Ki-yong sweeps the items on his desk into his black Samsonite briefcase. Song-gon isn't back yet. He stands up and strides out of the office. With an electronic whir, the door locks automatically behind him. He looks back. A small green light blinks above the keypad. Next to it is a well-known security company's logo of a fine mesh web, connected in sharp angles. He heads to the subway station. Dark clouds billow between buildings, wending along the wrinkles of the city. His car, crouched and still, observes him walking away. Ki-yong encounters more people the closer he gets to the subway station but nobody looks at him. He isn't a man who stands out. Lee Sang-hyok at Liaison Office 130 instructed, "Erase yourself until your alias becomes your second nature.
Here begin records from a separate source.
/-- The word a step from `s` fetches: the word at the pc, its bytes that nothing has loaded those of the
next free value (spec/42_branches.md R141 (b); spec/20_memory.md R60; log 8). -/
def State.fetchedWord (s : State) : Word :=
  s.pmem.loadWord s.params.imageByteOrder s.pc (Config.freeWord s.draws)

/-- The state in which the fetched word runs: `s`, less the environment's answer about interrupts where
it was asked, and with one more draw where the word at the pc was not loaded
(spec/42_branches.md R141 (a), (b); log 2, log 8). -/
def State.fetchState (s : State) : State :=
  { s with
    env := if s.delay = none then { s.env with interrupts := s.env.interrupts.rest } else s.env
    draws := if s.pmem.holds s.pc = true then s.draws else s.draws + 1 }

/-- The instructions run one after the other from `s` and complete in `t`. -/
def ExecsTo : List Instr → State → State → Prop
  | [], s, t => t = s
  | k :: ks, s, t => ∃ u, exec k s = .next u ∧ ExecsTo ks u t

/-- `n` steps lead from `s` to `t` with no fault and no refusal. -/
def Runs (n : Nat) (s t : State) : Prop := Host.Core.run Sys2Proof.core n s = .next t

/-- The run from `s` ends normally in `t` (spec/60_exceptions.md R208). -/
def EndsNormally (s t : State) (p : Stop) : Prop := ∃ n, Runs n s t ∧ t.stopped = some p

/-- Every address of both memories is plain storage, as in the default environment
(spec/60_exceptions.md R203). -/
def Env.allRam (e : Env) : Prop := e.dataMap = [] ∧ e.progAbsent = []

/-- The run from `s` never faults and never leaves what the model gives meaning to. -/
def Safe (s : State) : Prop := ∀ n, ∃ t, Runs n s t

end Sys2Proof.Machine
end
Become someone who is seen, but doesn't leave an impression. You need to be boring, not charming. Always be polite and don't ever argue with anyone, especially about religion and politics. That kind of conversation always creates enemies. You'll slowly fade. From time to time, you'll feel your personality straining to get out from within you. You'll ask yourself, Why should I let myself disappear? Practice and practice again so this question will never present itself in your mind." According to Lee Sang-hyok, repetitive and conscious training, similar to that followed by a Zen monk in eliminating egocentric images, would allow one to reach a point where one could fully erase oneself. It was similar to working on one's golf swing. By relaxing the shoulders and eliminating unnecessary movement, one can swing more gently and efficiently. A spy's mindset and actions can be modified, too. In that sense, Ki-yong was the descendant of Pavlov and Skinner.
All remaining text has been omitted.